= Allergic transfusion reaction =

An allergic transfusion reaction is a reaction that occurs when a blood transfusion results in an allergic reaction. It is among the most common transfusion reactions to occur. Reported rates depend on the degree of active surveillance versus passing reporting to the blood bank. Overall, they are estimated to complicate up to 3% of all transfusions. The incidence of allergic transfusion reactions is associated with the amount of plasma in the product. More than 90% of these reactions occur during transfusion.

==Cause==
Allergic reactions from blood transfusion may occur from the presence of allergy-causing antigens within the donor's blood, or transfusion of antibodies from a donor who has allergies, followed by antigen exposure.

An allergic transfusion reaction is a type of transfusion reaction that is defined according to the Center for Disease Control (CDC) as:

== Diagnosis ==
An allergic transfusion reaction is diagnosed if two or more of the following occur within 4 hours of cessation of transfusion:

- Conjunctival edema
- Edema of lips, tongue and uvula
- Erythema and edema of the periorbital area
- Generalized flushing
- Hypotension
- Localized angioedema
- Maculopapular rash
- Pruritus (itching)
- Respiratory distress; bronchospasm
- Urticaria (hives)

A probable diagnosis results if any one of the following occurring within 4 hours of cessation of transfusion:

- Conjunctival edema
- Edema of lips, tongue and uvula
- Erythema and edema of periorbital area
- Localized angioedema
- Maculopapular rash
- Pruritus (itching)
- Urticaria (hives)
The UK hemovigilance reporting system (SHOT), has classified allergic reactions in to mild, moderate and severe. Reactions can occur that have features of both allergic and febrile reactions.

=== Mild ===
A rash, urticaria, or flushing

=== Moderate ===
Wheeze (bronchospasm) or angioedema but blood pressure normal and no respiratory compromise.There could also be abdominal cramping. There may or may not be an associated rash or urticaria.

=== Severe ===
This can be due to:
- Severe breathing problems (Bronchospasm, stridor), angioedema, or circulatory problems (e.g. hypotension) which require immediate medical treatment OR admission to hospital OR lengthens the duration of hospital admission.
- Anaphylaxis

== Prevention ==
To prevent allergic transfusion reaction it is possible to use patients own blood for transfusion, this is referred to as autologous blood transfusion. Patients' own blood is collected and washed to produce concentrated red blood cells (this blood product is also called packed red blood cells). There are multiple ways to wash red blood cells. The two main methods that are used to wash the cells are centrifugation, or filtration methods like the Hemoclear microfilter. The last option is reinfusion without washing. This is the least preferred method because of the chance of complications.

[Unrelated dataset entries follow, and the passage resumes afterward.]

-- ==== Sys2Proof/Machine/Image.lean ====
section
/-! DEFINITION. Configuration images (file 07): their format, and the checks of every record (R26, R33, R61, R87, R111, R130,
R151, R171, R180, R261). -/

namespace Sys2Proof.Machine

/-! ### The switch record, R26 -/

def swSelOk (v : Nat) : Bool := decide (v < 6) || (decide (8 ≤ v) && decide (v < 12)) || v == 15

/-- The network and output of every select. -/
def swAll : List (Nat × Nat) :=
  (List.range 3).flatMap fun n => (List.range (swOuts n)).map fun o => (n, o)

def swOk (c : Nat) (r : CellRec) : Bool :=
  swAll.all fun p =>
    let v := swSelect r.sw p.1 p.2
    swSelOk v && (decide (4 ≤ p.2) || (neighbour c p.2).isSome || v == 15) && (swActive r.sw || v == 15) &&
    (!(decide (8 ≤ v) && decide (v < 12)) || (suRec r.su (v - 8)).op != 0)

/-- R61, R87, R111: whether the record names source `src` of a network anywhere, so that the port it comes from is connected. -/
def srcUsed (r : CellRec) (n src : Nat) : Bool := !(feeds r n src).isEmpty

/-- Whether an output of the switch selects anything. -/
def outUsedSel (r : CellRec) (n o : Nat) : Bool := swSelect r.sw n o != 15

/-! ### The steering record, R130 -/

/-- The inputs that an operation uses: D0, D1, T. -/
def suInputs (op : Nat) : List Bool :=
  match op with
  | 1 => [true, false, true]
  | 2 => [true, true, true]
  | 3 => [true, true, true]
  | 4 => [true, false, true]
  | 5 => [true, false, true]
  | 6 => [true, false, false]
  | 7 => [false, false, true]
  | _ => [false, false, false]

/-- The units of the same switch that feed unit `k`. -/
def suFrom (r : CellRec) (k : Nat) : List Nat :=
  let u := suRec r.su k
  (((List.range 3).filter fun i => nth false (suInputs u.op) i).map (suSrc u)).filterMap fun v =>
    if 8 ≤ v ∧ v < 12 then some (v - 8) else none

/-- The units that reach a unit of the list in `n` steps or fewer. -/
def suReach (r : CellRec) : Nat → List Nat → List Nat
  | 0, l => l
  | n + 1, l => suReach r n (l ++ l.flatMap (suFrom r)).eraseDups

/-- R130: the source of input `i` of unit `k`. -/
def suSrcOk (r : CellRec) (k i : Nat) : Bool :=
  let u := suRec r.su k
  let v := suSrc u i
  let net := if i = 2 then 2 else u.dnet
  if !nth false (suInputs u.op) i then v == 15
  else if v = 14 then i == 1 && u.dnet != 2
  else if v < 6 then true
  else if 8 ≤ v ∧ v < 12 then
    let w := suRec r.su (v - 8)
    v != 8 + k && w.op != 0 && suOutNet w == net
  else false

/-- R130: the destinations of a ROUTE unit; nothing asks whether a unit among them takes the output. -/
def suDestOk (r : CellRec) (k : Nat) : Bool :=
  let u := suRec r.su k
  let l := u.dest.take (u.dcount + 1)
  l.eraseDups.length == l.length && (u.dest.drop (u.dcount + 1)).all (· == 0) &&
  (l.all fun d => if d < 8 then decide (d < swOuts u.dnet) && swSelect r.sw u.dnet d == 8 + k
    else decide (d < 12)) &&
  ((List.range (swOuts u.dnet)).all fun o => swSelect r.sw u.dnet o != 8 + k || l.contains o)

def suUnitOk (r : CellRec) (k : Nat) : Bool :=
  let u := suRec r.su k
  if u.op = 0 then leAt r.su (16 * k) 16 == 0
  else
    decide (u.op < 8) && decide (u.dnet < 3) && decide (u.grain < 3) && bits (leAt r.su (16 * k) 16) 103 25 == 0 &&
    ((List.range 3).all (suSrcOk r k)) && (u.dnet != 2 || u.grain == 0) && decide (u.glen ≤ 1024) &&
    (u.glen != 0 || !(u.grain == 2 || (u.grain == 1 && u.d1 == 14))) && (u.op != 5 || u.grain == 0) &&
    (u.op != 6 || (u.cmode == 0 && u.dnet != 2 && u.grain == 1) || (u.cmode == 1 && u.dnet == 1 && u.grain == 0) ||
      (u.cmode == 2 && u.dnet != 2 && u.grain == 0)) && u.cmode != 3 &&
    (u.op != 7 || u.dnet == 2) && (u.op != 1 || suDestOk r k) &&
    decide (u.initN ≤ 8) && (u.initN == 0 || nth false (suInputs u.op) 2) &&
    (swAll.all fun p => swSelect r.sw p.1 p.2 != 8 + k || p.1 == suOutNet u) &&
    !(suReach r 4 (suFrom r k)).contains k

def suOk (r : CellRec) : Bool := (List.range 4).all (suUnitOk r)

/-! ### The matrix record, R61 -/

/-- Table 3.1: the B_HOLD limit on K_BLOCKS. -/
def matHold (fmt : Nat) : Nat := nth 0 [48, 48, 48, 46, 46, 61, 61, 90, 24, 24] fmt

def matOk (r : CellRec) : Bool :=
  let w := leAt r.mat 0 16
  let m := matRec r.mat
  if !m.enable then w == 0
  else
    bits w 30 2 == 0 && bits w 58 70 == 0 && decide (m.op < 2) && decide (m.fmtA < 10) && decide (m.fmtB < 10) &&
    decide (m.outMode < 3) && decide (m.outFmt < 5) &&
    (if matFp m.fmtA || matFp m.fmtB then m.fmtA == m.fmtB else true) &&
    !(m.outMode == 1 && matFp m.fmtA) && (m.outMode != 0 || m.outFmt == 0) &&
    (!m.bHold || decide (m.kBlocks ≤ matHold m.fmtB)) &&
    (m.op != 1 || (m.fmtA == 0 && m.fmtB == 0 && !m.bHold)) &&
    outUsedSel r 0 4 && outUsedSel r 0 5 && (m.outMode == 0 || srcUsed r 0 4)

/-! ### The vector record, R87 -/

/-- R80: finite bounds with LO below HI. -/
def tabOk (t : FTab) : Bool :=
  let fin := fun (x : F32) => x.toNat / 2 ^ 23 % 256 != 255
  fin t.lo && fin t.hi && f32lt t.lo t.hi

/-- R85: the tile registers written by the stages and the sink. -/
def vecWrites (v : VecRec) : List Nat :=
  (((v.stages.filter fun g => g.opc == 8 || g.opc == 9 || g.opc == 10 || g.opc == 11).map VStage.treg) ++
    (if v.sinkTreg then [v.treg] else [])).eraseDups

def vstageOk (v : VecRec) (g : VStage) : Bool :=
  let noF := g.opc == 0 || g.opc == 4 || decide (8 ≤ g.opc)
  decide (g.opc < 14) && (decide (g.func < 5) || (decide (8 ≤ g.func) && decide (g.func < 12))) &&
  (!noF || g.func == 0) && (decide (g.func < 8) || bit v.tabs (g.func - 8)) && (g.opc != 12 || decide (g.srcA < 2))

/-- R83: at most one COMPRESS and one EXPAND, the EXPAND later; an EXPAND without a COMPRESS is in no later stage than one, and is
refused (log entry 94). -/
def vecPackOk (v : VecRec) : Bool :=
  let at' := fun opc => (List.range 6).filter fun i => (v.stages.map VStage.opc).getD i 0 == opc
  decide ((at' 12).length ≤ 1) && decide ((at' 13).length ≤ 1) &&
  ((at' 13).all fun e => (at' 12).any fun c => decide (c < e))

def vecOk (r : CellRec) : Bool :=
  let v := vecRec r.vec
  let m := matRec r.mat
  let w := leAt r.vec 0 16
  if !v.enable then r.vec.all (· == 0)
  else
    bits w 57 71 == 0 && decide (v.src < 3) && decide (v.inFmt < 5) && decide (v.outFmt < 5) && decide (v.loadTreg < 9) &&
    (if v.src = 0 then m.enable && m.outMode == 0 &&
        (if v.vtiles = 0 ∨ m.tileCount = 0 then v.vtiles == m.tileCount
         else m.tileCount == v.vtiles + if v.loadTreg < 8 then 1 else 0)
      else !m.enable) &&
    (!vecUsesSide v || !(v.src == 2 || m.enable)) && (!v.sinkCuo || m.outMode == 0) &&
    decide (1 ≤ v.laneCount) && decide (v.laneCount ≤ 64) && decide (1 ≤ v.rowCount) && decide (v.rowCount ≤ 64) &&
    v.stages.all (vstageOk v) && vecPackOk v && decide ((vecWrites v).length ≤ 2) &&
    ((List.range 4).all fun n => !bit v.tabs n || tabOk (vecTab v n)) &&
    (vecScalars v == 0 || outUsedSel r 1 4) && (!v.sinkScalar || srcUsed r 1 4) && (!v.tokenOut || srcUsed r 2 4) &&
    (v.src != 1 || outUsedSel r 0 4) && (!(v.src == 2 || vecUsesSide v) || outUsedSel r 0 5) &&
    (!v.sinkCuo || srcUsed r 0 4)

/-! ### The MU record, R111 -/

def regionOk (mu : List Byte) (i : Nat) : Bool :=
  let r := region mu i
  bits (leAt mu (4 * i) 4) 25 7 == 0 && decide (r.kind < 2) &&
  (!r.valid || (decide (1 ≤ r.banks) && decide (r.first + r.banks ≤ 32))) &&
  (!r.double || (r.banks % 2 == 0 && r.kind == 0)) && (r.double || (r.token == 0 && !r.ack))

/-- Valid regions do not overlap. -/
def regionsApart (mu : List Byte) : Bool :=
  (List.range 8).all fun i => (List.range i).all fun j =>
    let a := region mu i
    let b := region mu j
    !a.valid || !b.valid || decide (a.first + a.banks ≤ b.first) || decide (b.first + b.banks ≤ a.first)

There is no evidence that antihistamine premedication prevents allergic transfusion reactions, although these drugs can mitigate symptoms once they occur.

== Treatment ==
Treatment of an allergic transfusion reaction is to immediately stop the transfusion. If the only symptoms are mild (i.e., hives and itching), the patient may be treated with an antihistamine and if the symptoms completely disappear and the patient feels well, the transfusion may be restarted. A mild transfusion reaction during infusion usually does not progress to a more severe anaphylactic reaction after infusion of additional product from the same unit. If the symptoms are more than mild, the transfusion should not be restarted.